On Wed, 25 Jan 2017 18:03:38 +0100,
Vlastimil Babka wrote:
> On 01/25/2017 03:54 PM, Takashi Iwai wrote:
> > On Wed, 25 Jan 2017 13:28:11 +0100,
> > Vlastimil Babka wrote:
> >>
> >> Hi,
> >>
> >> my desktop randomly experiences workqueue lockups on boot with
> >> openSUSE Tumbleweed kernels 4.9.x, installed around
> >> Christmas. Previously I had a (badly maintained) Gentoo installation
> >> with 4.4 IIRC, so I can't say if the kernel has regressed, or the
> >> major userspace changes exposed different timing of stuff.
> >
> > If the lockup can be reproduced easily, could you check whether the
> > old kernel shows the issue? I don't remember of any big changes in
> > ca0132 driver in 4.x kernels. It'd be helpful even just checking
> > an openSUSE Leap 42.1 or 42.2 kernel.
> >
> >> This is how the workqueue lockup looks like:
> > (snip)
> >> kernel: [<ffffffffc0c20501>] dspio_read+0x51/0x70 [snd_hda_codec_ca0132]

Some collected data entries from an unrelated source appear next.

-- ==== Sys2Proof/Machine/LeanTo.lean ====
section
/-!
DEFINITION. The lean-to's records (R490 to R498): arrival of an event and its response, the records of a tick,
marks and suppression; the event commands EVENTLOG_READ, EVENTLOG_ACK, ALARM_ACK and TIME_SET (R408, R411).
-/

namespace Sys2Proof.Machine

/-! ## Arrival (R490, R491, R494) -/

/-- LEAN_TO_EVENT_ARRIVAL. -/
def execLeanToEventArrival (s : State) := upd s fun b => when (leanToAlive b) arrive b

/-! ## The end of a tick (R494 to R497) -/

/-- A CLOCK_FAULT of a delay line whose island has a MONITOR_SPLIT in the same tick. -/
def besideSplit (l : List Event) (e : Event) : Bool :=
  e.code == evClockFault && e.source % 4 == 1 && l.any fun x => x.code == evMonitorSplit && x.source + 1 == e.source
/-- Recording order: rising source, then events without a source in rising code (R494); a CLOCK_FAULT and the MONITOR_SPLIT of its island in
code order (R501). -/
def eventKey (l : List Event) (e : Event) : Nat :=
  if e.source == 0xFF then 2 ^ 32 + e.code else (e.source - (besideSplit l e).toNat) * 2 ^ 16 + e.code
def insertEvent (k : Event → Nat) (e : Event) : List Event → List Event
  | [] => [e]
  | x :: l => if k e < k x then e :: x :: l else x :: insertEvent k e l
def inOrder (l : List Event) : List Event := l.foldl (fun acc e => insertEvent (eventKey l) e acc) []

/-- The strongest response, and whether the events of a tick carry different ones. -/
def strongest (l : List Event) : Nat := (l.map fun e => e.resp).foldl max 0
def differ (l : List Event) : Bool := l.any fun e => e.resp != strongest l
/-- Position of the last event that carries the strongest response. -/
def lastStrong (l : List Event) : Nat := (l.mapIdx fun k e => if e.resp == strongest l then k + 1 else 0).foldl max 0 - 1

/-- RFLAGS (R496). -/
def rflagsOf (b : Block) (e : Event) (subsumed : Bool) : BitVec 8 :=
  BitVec.ofNat 8 (e.resp + 4 * (e.backup && !subsumed && e.resp != 0).toNat + 8 * e.backup.toNat + 16 * subsumed.toNat
    + 64 * b.lt.clockBad.toNat)

/-- ACKED in a record. -/
def EvRecord.acked (r : EvRecord) : Bool := r.rflags.getLsbD 5
def EvRecord.resp (r : EvRecord) : Nat := r.rflags.toNat % 4

/-- Append a record: the store holds the 64 newest (R497). -/
def store (r : EvRecord) (l : LeanTo) : LeanTo :=
  let full := l.store.length == 64
  { l with store := (if full then l.store.drop 1 else l.store) ++ [r], nextSeq := l.nextSeq + 1
           lost := if full && (l.store.head?.map fun x => !x.acked).getD false then satAdd 32 l.lost 1 else l.lost }

/-- The marks an applied response sets (R493, R495). -/
def setMarks (e : Event) (seq : Nat) (l : LeanTo) : LeanTo :=
  if e.resp == 0 then l
  else if e.resp == 1 && !e.backup then { l with holdMark := some seq }
  else { l with sealMark := some seq }

/-- A LOG event beyond the eighth of its code in a second is counted, not stored (R497). -/
def suppressed (l : LeanTo) (e : Event) : Bool := e.resp == 0 && 8 ≤ (l.counts.get e.code).1

/-- Record one event of the tick. -/
def recordOne (b : Block) (subsumed : Bool) (e : Event) (l : LeanTo) : LeanTo :=
  if suppressed l e then { l with counts := l.counts.mod e.code fun c => (c.1, satAdd 16 c.2 1) }
  else
    let r : EvRecord := { seq := l.nextSeq, tick := l.tick, code := e.code, source := e.source, rflags := rflagsOf b e subsumed
                          suppressed := (l.counts.get e.code).2, detail := e.detail }
    let l1 := store r { l with counts := l.counts.mod e.code fun c => (if e.resp == 0 then c.1 + 1 else c.1, 0) }
    if subsumed then l1 else setMarks e l.nextSeq l1

/-- A new second of ticks: the counts of stored records begin again. -/
def newSecond (l : LeanTo) : LeanTo :=
  if l.tick / 32768 == l.second then l
  else { l with second := l.tick / 32768, counts := l.counts.ents.foldl (fun t e => t.set e.1 (0, e.2.2)) { dflt := (0, 0) } }

/-- The records of the tick's events, in order. -/
def recordTick (b : Block) : LeanTo :=
  let l := inOrder b.lt.tickEvents
  (l.mapIdx fun k e => (e, differ l && k != lastStrong l)).foldl (fun t x => recordOne b x.2 x.1 t) (newSecond b.lt)

/-- Each seeded generator advances and drives its next bit (R479). -/
def meshTick (x : Mesh) : Mesh :=
  if x.seeded then { x with gen := Config.meshNext x.gen, drove := (x.drove <<< 1) ||| (if Config.meshBit x.gen then 1 else 0) } else x
/-- The tick ends: records are made, marks are set, written responses apply (R501), the meshes drive their next bits, and the counter
counts (48 bits). -/
def endTick (b : Block) : Block :=
  let l := recordTick b
  { b with lt := { l with tickEvents := [], tick := (b.lt.tick + 1) % 2 ^ 48, resp := l.respDue.getD l.resp, respDue := none
                          mesh := (l.mesh.mod 0 meshTick).mod 1 meshTick } }

/-- LEAN_TO_RECORD. -/
def execLeanToRecord (s : State) := upd s fun b => when (leanToAlive b) endTick b

/-! ## The reset levels (R486) -/

/-- Every event on its way reaches the lean-to, and the tick that records them ends: what a warm reset does not take away (R486; DEDUCED,
assumption 102). -/
def recordAll (b : Block) : Block := endTick (each b.lt.fifo (fun _ => arrive) b)

/-- SUPPLY_HOLD_TIMEOUT: the event is recorded, then a warm reset. -/
def execSupplyHoldTimeout (i : IslandId) (s : State) : Host.Outcome State Fault Refusal :=
  match s.blk.holds.get i.val with
  | none => .next s
  | some t =>
    let b : Block := { s.blk with now := max s.blk.now (t + s.blk.ym.holdLimit) }
    .next (warmReset evSupplyHoldTimeout { s with blk := recordAll (raiseSource evSupplyHoldTimeout (18 + 4 * i.val) [] b) })

/-- SUPPLY_RESET: the event is recorded, then a warm reset. -/
def execSupplyReset (i : IslandId) (s : State) : Host.Outcome State Fault Refusal :=
  if armedSupply s.blk && !retired s.blk (19 + 4 * i.val) then
    .next (warmReset evSupplyReset { s with blk := recordAll (raiseSource evSupplyReset (19 + 4 * i.val) (toLe 1 i.val) s.blk) })
  else .next s

/-! ## Event commands (R408, R411, R498) -/

/-- A record's 32 bytes (R496). -/
def recordBytes (r : EvRecord) : Bytes :=
  toLe 8 r.seq ++ toLe 6 r.tick ++ toLe 2 r.code ++ toLe 1 r.source ++ toLe 1 r.rflags.toNat ++ toLe 2 r.suppressed ++ fit 12 r.detail

/-- Records from a sequence on, at most MAX. -/
def recordsFrom (b : Block) (c : Cmd) : List EvRecord := (b.lt.store.filter fun r => c.par 0 8 ≤ r.seq).take (c.par 8 2)

/-- EVENTLOG_READ. -/
def eventReadChecks (b : Block) (c : Cmd) : Checks :=
  { pay := 8 + 32 * (recordsFrom b c).length
    bad := paramFails c.params [(0, 8), (8, 2)] 10 [(8, 2, c.par 8 2 < 1 || 64 < c.par 8 2)] }
def eventReadBody (id : Nat) (c : Cmd) (b : Block) : Block :=
  okCmd id (toLe 2 (recordsFrom b c).length ++ zeros 6 ++ (recordsFrom b c).flatMap recordBytes) b
def execEventlogRead (cmd : Nat) (s : State) := updCmd s (fun c => c.op == 0x0701) eventReadChecks eventReadBody cmd

/-- UPTO as it is taken: none when no event has been recorded (R411). -/
def takenUpto (l : LeanTo) (u : Nat) : Option Nat := if l.nextSeq == 0 then none else some (min u (l.nextSeq - 1))
/-- The larger acknowledgement stands (R566). -/
def raiseAck (old : Option Nat) (u : Nat) : Option Nat := some (max (old.getD u) u)
/-- Set ACKED in held records up to `u` that an acknowledgement covers (R498). -/
def ackRecords (alarm : Bool) (u : Nat) (l : List EvRecord) : List EvRecord :=
  l.map fun r => if r.seq ≤ u && (alarm || r.resp ≤ 1) then { r with rflags := r.rflags ||| 0x20 } else r
/-- EVENTLOG_ACK and ALARM_ACK in the lean-to (R493, R498). -/
def acknowledge (alarm : Bool) (u : Nat) (l : LeanTo) : LeanTo :=
  match takenUpto l u with
  | none => l
  | some v => { l with store := ackRecords alarm v l.store, ackUpto := raiseAck l.ackUpto v
                       alarmUpto := if alarm then raiseAck l.alarmUpto v else l.alarmUpto }

def uptoChecks (r : Right) (_ : Block) (c : Cmd) : Checks := { right := r, bad := paramFails c.params [(0, 8)] 8 [] }
def ackBody (alarm : Bool) (id : Nat) (c : Cmd) (b : Block) : Block := okCmd id [] (modLt (acknowledge alarm (c.par 0 8)) b)
/-- EVENTLOG_ACK. -/
def execEventlogAck (cmd : Nat) (s : State) := updCmd s (fun c => c.op == 0x0702) (uptoChecks .manager) (ackBody false) cmd
/-- ALARM_ACK. -/
def execAlarmAck (cmd : Nat) (s : State) := updCmd s (fun c => c.op == 0x0902) (uptoChecks (.gate 3)) (ackBody true) cmd

/-- TIME_SET: the pair of wall time and tick (R411). -/
def timeChecks (_ : Block) (c : Cmd) : Checks := { pay := 8, bad := paramFails c.params [(0, 8)] 8 [] }
def timeBody (id : Nat) (c : Cmd) (b : Block) : Block :=
  okCmd id (toLe 8 b.lt.tick) (modLt (fun l => { l with wallTime := some (c.par 0 8, l.tick) }) b)
def execTimeSet (cmd : Nat) (s : State) := updCmd s (fun c => c.op == 0x0901) timeChecks timeBody cmd

end Sys2Proof.Machine
end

> >> kernel: [<ffffffffc0c20566>] ca0132_process_dsp_response+0x46/0x160
> >> [snd_hda_codec_ca0132]
> >> kernel: [<ffffffffc0c02fe5>] call_jack_callback.isra.1+0x25/0xa0 [snd_hda_codec]
> >> kernel: [<ffffffffc0c033c6>] snd_hda_jack_unsol_event+0x66/0x80 [snd_hda_codec]
> >> kernel: [<ffffffffc0bfd077>] hda_codec_unsol_event+0x17/0x20 [snd_hda_codec]
> >> kernel: [<ffffffffc0b86193>] process_unsol_events+0x63/0x70 [snd_hda_core]
> >
> > This is the code path that runs when the codec chip (CA0132) receives
> > an unsolicited event with a specific tag (0x16). It means the DSP
> > communication going.
> Oh, so it is actually the unused Creative card after all. Wonder what
> "jack" event it processes, since no jack is plugged in...
> > Possibly the bug is due to the recursive runtime PM handling. Could
> > you check the patch below?
> Hmm, so the issue didn't happen when rebooting with this patch on top
> of current kernel-source stable branch (i.e. 4.9.5). But then I did a
> full poweroff by mistake, and now I can't reproduce it even with the
> original kernel. Before the poweroff it persisted over each reboot
> today, so perhaps the card was in some specific state and now it's
> not... Might be also related to dual boot with Win10 and whatever its
> driver does to it and it persists over reboot? I'll keep using the
> nonpatched kernel until I hit the problem again and then try to test
> the patched kernel more times. Thanks so far!

The code path is related with the runtime PM, so it's likely depending
on the device state, e.g. long-time pause or such. I don't think Win
10 plays a role, but who knows.

In anyway, let me know if this helps. Basically I can merge it even
for now, as the fix shouldn't give a regression. But of course it'd
be better to have a test result :)